------ Information supplied
/-- The channels of a payload. -/
def channel (x i : Nat) : FVal := fpDecode .fp16 (nbits x (16 * i) 16)

/-- OVER, SUM and WAVG in one channel. -/
def overChannel (a b a3 : FVal) : Nat :=
  match nanResult .fp16 [a, b, a3] with
  | some r => r.1
  | none => halfOf ((fvAdd (.fin false 1) (fvNeg a3)).bind fun t => (mulVal b t).bind fun p => fvAdd a p)
def sumChannel (a b : FVal) : Nat :=
  match nanResult .fp16 [a, b] with
  | some r => r.1
  | none => halfOf (fvAdd a b)
def wavgChannel (a b w1 w2 : FVal) : Nat :=
  match nanResult .fp16 [a, b, w1, w2] with
  | some r => r.1
  | none =>
    match fvAdd w1 w2 with
    | none => halfOf none
    | some w =>
      if w.isZero then halfOf ((fvAdd a b).bind fun x => fvDiv x (.fin false 2))
      else halfOf ((mulVal w1 a).bind fun x => (mulVal w2 b).bind fun y => (fvAdd x y).bind fun z => fvDiv z w)
def wavgAlpha (w1 w2 : FVal) : Nat :=
  match nanResult .fp16 [w1, w2] with
  | some r => r.1
  | none =>
    match mulVal w1 w2 with
    | none => halfOf none
    | some p => (sumRound .fp16 .rn false false [w1, w2, fvNeg p]).1

/-- The payload of Merge(n1, n2) under a rule (R396). -/
def mergePayload (rule a b : Nat) : Nat :=
  let ch (i : Nat) : Nat :=
    match rule with
    | 0 => overChannel (channel a i) (channel b i) (channel a 3)
    | 2 => if i = 3 then wavgAlpha (channel a 3) (channel b 3) else wavgChannel (channel a i) (channel b i) (channel a 3) (channel b 3)
    | 3 => (fpMinMax .fp16 false false (nbits a (16 * i) 16) (nbits b (16 * i) 16)).1
    | 4 => (fpMinMax .fp16 false true (nbits a (16 * i) 16) (nbits b (16 * i) 16)).1
    | _ => sumChannel (channel a i) (channel b i)
  if rule = 1 then a else ch 0 + 2 ^ 16 * ch 1 + 2 ^ 32 * ch 2 + 2 ^ 48 * ch 3

/-! ## Operations of one lane (R397, R398, R403–R406) -/

/-- What an operation of one lane gives: its writes, its result, the events that it counts. -/
structure FlDone where
  tx  : FlTx
  val : Nat := 0
  evs : List Ev := []
  deriving DecidableEq, Repr

/-- The two farthest nodes become one until the list is within the budget. Under the rule CALLBACK the first merge traps:
DETAIL 1 if the new node is one of the two (R398). -/
def mergeDown (rule b pixel : Nat) (fuel : Nat) (l : List FlNode) (m : Bool) : Except FlStop (List FlNode × Bool) :=
  match fuel with
  | 0 => .ok (l, m)
  | k + 1 =>
    if l.length ≤ b then .ok (l, m)
    else
      match l.reverse with
      | n2 :: n1 :: r =>
        if rule = 6 then .error (.trap { cause := 0x48, detail := if n1.fresh || n2.fresh then 1 else 2, addr := BitVec.ofNat 64 pixel })
        else mergeDown rule b pixel k
          (r.reverse ++ [{ depth := n1.depth, payload := mergePayload rule n1.payload n2.payload, merged := true }]) true
      | _ => .ok (l, m)

/-- The budget of a pixel before exhaustion is considered. -/
def budgetOf (hi mrule : Nat) : Nat := if nbits hi 0 7 = 0 then nbits mrule 8 7 else nbits hi 0 7

/-- The insertion of R397. -/
def flInsert (t : FlTx) (mrule p d x : Nat) : FlM FlDone := do
  let h ← t.hdr
  let hi ← t.rd (headOff p + 4)
  let l ← t.list h p
  let exh := h.stat.testBit 0
  let b := if exh then 1 else budgetOf hi mrule
  let starved := l.length < b && h.fcnt == 0
  let now := exh || starved
  let b := if starved then 1 else b
  let stat := if now then setBits h.stat 0 1 1 else h.stat
  let evs := if now && !exh then [Ev.loftExhausted] else []
  if starved && l.isEmpty then
    return { tx := t.putHdr { h with stat := stat }, val := 8, evs := evs ++ [.insertDropped] }
  else
    let r ← mergeDown (nbits mrule 0 4) b p 65 (placeNode l { depth := d, payload := x, merged := false, fresh := true }) false
    let ixs := l.map FlNode.ix
    let z ← if l.length < r.1.length then do
        let q ← t.pop h
        pure (q.1, ixs ++ [q.2])
      else pure (h, ixs)
    let nodes := (r.1.zip z.2).map fun e => { e.1 with ix := e.2 }
    let w := t.push z.1 (z.2.drop r.1.length)
    return { tx := (w.1.putList z.1 p nodes).putHdr { w.2 with stat := stat }
             val := 1 + (if r.2 then 2 else 0) + (if now then 4 else 0) + 2 ^ 8 * nodes.length, evs := evs }

/-- FLMRG and FLMRG.ONE (R406). -/
def flMerge (t : FlTx) (one : Bool) (p d x : Nat) : FlM FlDone := do
  let h ← t.hdr
  let l ← t.list h p
  let k := if one then 1 else 2
  if l.length < k then throw (listOperand 3 p)
  else
    let keep := l.take (l.length - k)
    let gone := (l.drop (l.length - k)).map FlNode.ix
    let nodes := placeNode keep { depth := d, payload := x, merged := true, ix := gone.headD 0 }
    let w := t.push h (gone.drop 1)
    return { tx := (w.1.putList h p nodes).putHdr w.2 }

/-- The two words of a head entry, the four of a node (R403), in an area of pg pages. -/
def flHead (t : FlTx) (pg p : Nat) : FlM FlDone := do
  let lo ← t.head pg p
  let hi ← t.rd (headOff p + 4)
  return { tx := t, val := lo + 2 ^ 32 * hi }
def flNode (t : FlTx) (pg n : Nat) : FlM FlDone :=
  if n = nul then pure { tx := t, val := 0x7F800000 + 2 ^ 96 * 0xFFFFFFFF }
  else do
    let o ← t.rd 8
    let a ← t.rd (o + 16 * n)
    let b ← t.rd (o + 16 * n + 4)
    let c ← t.rd (o + 16 * n + 8)
    let d ← t.rd (o + 16 * n + 12)
    if badIndex pg (nbits d 0 24) then throw (listCorrupt t (o + 16 * n + 12) 1)
    else return { tx := t, val := a + 2 ^ 32 * b + 2 ^ 64 * c + 2 ^ 96 * d }

/-- FLBUDGET.SET and GET (R405): the budget is the one that R397 would use. -/
def flSetBudget (t : FlTx) (pg p b : Nat) : FlM FlDone := do
  let _ ← t.head pg p
  let hi ← t.rd (headOff p + 4)
  return { tx := t.wr (headOff p + 4) (setBits hi 0 7 b) }
def flGetBudget (t : FlTx) (pg mrule p : Nat) : FlM FlDone := do
  let fcnt ← t.rd 16
  let stat ← t.rd 20
  let lo ← t.head pg p
  let hi ← t.rd (headOff p + 4)
  let b := budgetOf hi mrule
  return { tx := t, val := if stat.testBit 0 || nbits lo 24 7 < b && fcnt == 0 then 1 else b }

/-- FLCLR.PIX of one pixel (R404). -/
def flClear (t : FlTx) (p : Nat) : FlM FlDone := do
  let h ← t.hdr
  let l ← t.list h p
  let w := t.push h (l.map FlNode.ix)
  return { tx := (w.1.putList w.2 p []).putHdr w.2 }

/-! ## Direct instructions (R400, R401, R407) -/

/-- A word of a binding's header if it can be read now, else the value that the binding captured. -/
def boundWord (t : FlTx) (off captured : Nat) : Nat := match (t.rd off).outcome.1 with | .ok x => x | .error _ => captured

/-- An INIT of the block still waits in the queue or runs. -/
def initPending (s : State) (b : Block) (bid : Nat) : Bool :=
  (s.core b.core).cmds.any fun c => c.block == bid && (match c.kind with | .flclr i _ _ _ _ _ => i | _ => false)

/-- PIXELS and PAGES of a block's binding. -/
def boundPixels (t : FlTx) (b : Block) : Nat := if initPending t.s b t.bid then b.flPixels else boundWord t 0 b.flPixels
def boundPages (t : FlTx) (b : Block) : Nat := if initPending t.s b t.bid then b.flPages else boundWord t 4 b.flPages

def detForbidden : TrapInfo := { cause := 0x16, detail := 0, addr := 0 }
def noBinding : TrapInfo := { cause := 0x49, detail := 4, addr := 0 }

/-- The lanes that take a trap at steps 1 to 3 of R400 before any operand is read, and those that go on. -/
def flPre (c : Ctx) (w : Warp) (b : Block) (det forbid bind : Bool) : Fates × LaneMask :=
  let all := c.act ||| c.pg
  let bad := if det then maskOf ((lanesOf all).filter fun l => forbid && !w.inside.getLsbD l) else 0
  let rest := all &&& ~~~ bad
  if bind && b.flBinding.isNone then ([(bad, .trap detForbidden), (rest, .trap noBinding)], 0)
  else ([(bad, .trap detForbidden), (rest &&& c.pg, .trap (poisonTrap 0))], rest &&& c.act)

/-- A check of the lowest lane that its poisoned guard fails fails for every lane (R404, R405). -/
def Ctx.lowFails (c : Ctx) : Ctx :=
  if c.pg.getLsbD (lowLane (c.act ||| c.pg)) then { c with act := 0, pg := c.act ||| c.pg } else c

/-- The operands of a lane, with their poison: pixel or index, and the others together. -/
structure FlOps where
  pix  : Nat × Bool
  dep  : Nat × Bool := (0, false)
  pay  : Nat × Bool := (0, false)
  deriving DecidableEq, Repr

/-- Steps 3 to 6 of R400 for a lane whose first operand is a pixel. -/
def pixelTrap (t : FlTx) (b : Block) (x : FlOps) : Option TrapInfo :=
  if x.pix.2 then some (poisonTrap 0)
  else if boundPixels t b ≤ x.pix.1 then some { cause := 0x4A, detail := 1, addr := BitVec.ofNat 64 x.pix.1 }
  else if x.dep.2 || x.pay.2 then some (poisonTrap 0)
  else none

/-- The same for a node index (R403). -/
def indexTrap (t : FlTx) (b : Block) (x : FlOps) : Option TrapInfo :=
  let n := nbits x.pix.1 0 24
  if x.pix.2 then some (poisonTrap 0)
  else if n ≠ nul && 256 * boundPages t b ≤ n then some { cause := 0x4A, detail := 2, addr := BitVec.ofNat 64 x.pix.1 }
  else none

/-- What an instruction's lanes have come to: the state, the fates of those that stopped, the results of those performed, and the device words touched. -/
structure FlRun where
  s     : State
  fates : Fates := []
  vals  : List (Nat × Nat) := []
  words : List Nat := []
  deriving DecidableEq, Repr

/-- A direct instruction: the registers it names, its LA, whether deterministic mode turns lanes outside a section away (`forbid`), whether a lane inside
one waits for the fragments before its own (`ordered`, R407), whether ACT is set (R395), its destination, the lanes that it skips and that receive 0, and
its operation in a lane (R400–R407). -/
structure ListForm where
  o       : Opnds
  la      : Nat := 0
  forbid  : Block → Bool := fun _ => true
  ordered : Bool := true
  act     : Bool := true
  dst     : Option (Nat × Nat) := none
  skip    : Warp → Nat → Bool := fun _ _ => false
  ops     : Warp → Nat → FlOps
  check   : FlTx → Block → FlOps → Option TrapInfo := pixelTrap
  op      : FlTx → Block → FlOps → FlM FlDone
------------
» **Task brief**: Please output an exact copy of the lines above, from the opening line of the data down to the line that contains "4 => (fpMinMax".

» **Finished task**:
/-- The channels of a payload. -/
def channel (x i : Nat) : FVal := fpDecode .fp16 (nbits x (16 * i) 16)

/-- OVER, SUM and WAVG in one channel. -/
def overChannel (a b a3 : FVal) : Nat :=
  match nanResult .fp16 [a, b, a3] with
  | some r => r.1
  | none => halfOf ((fvAdd (.fin false 1) (fvNeg a3)).bind fun t => (mulVal b t).bind fun p => fvAdd a p)
def sumChannel (a b : FVal) : Nat :=
  match nanResult .fp16 [a, b] with
  | some r => r.1
  | none => halfOf (fvAdd a b)
def wavgChannel (a b w1 w2 : FVal) : Nat :=
  match nanResult .fp16 [a, b, w1, w2] with
  | some r => r.1
  | none =>
    match fvAdd w1 w2 with
    | none => halfOf none
    | some w =>
      if w.isZero then halfOf ((fvAdd a b).bind fun x => fvDiv x (.fin false 2))
      else halfOf ((mulVal w1 a).bind fun x => (mulVal w2 b).bind fun y => (fvAdd x y).bind fun z => fvDiv z w)
def wavgAlpha (w1 w2 : FVal) : Nat :=
  match nanResult .fp16 [w1, w2] with
  | some r => r.1
  | none =>
    match mulVal w1 w2 with
    | none => halfOf none
    | some p => (sumRound .fp16 .rn false false [w1, w2, fvNeg p]).1

/-- The payload of Merge(n1, n2) under a rule (R396). -/
def mergePayload (rule a b : Nat) : Nat :=
  let ch (i : Nat) : Nat :=
    match rule with
    | 0 => overChannel (channel a i) (channel b i) (channel a 3)
    | 2 => if i = 3 then wavgAlpha (channel a 3) (channel b 3) else wavgChannel (channel a i) (channel b i) (channel a 3) (channel b 3)
    | 3 => (fpMinMax .fp16 false false (nbits a (16 * i) 16) (nbits b (16 * i) 16)).1
    | 4 => (fpMinMax .fp16 false true (nbits a (16 * i) 16) (nbits b (16 * i) 16)).1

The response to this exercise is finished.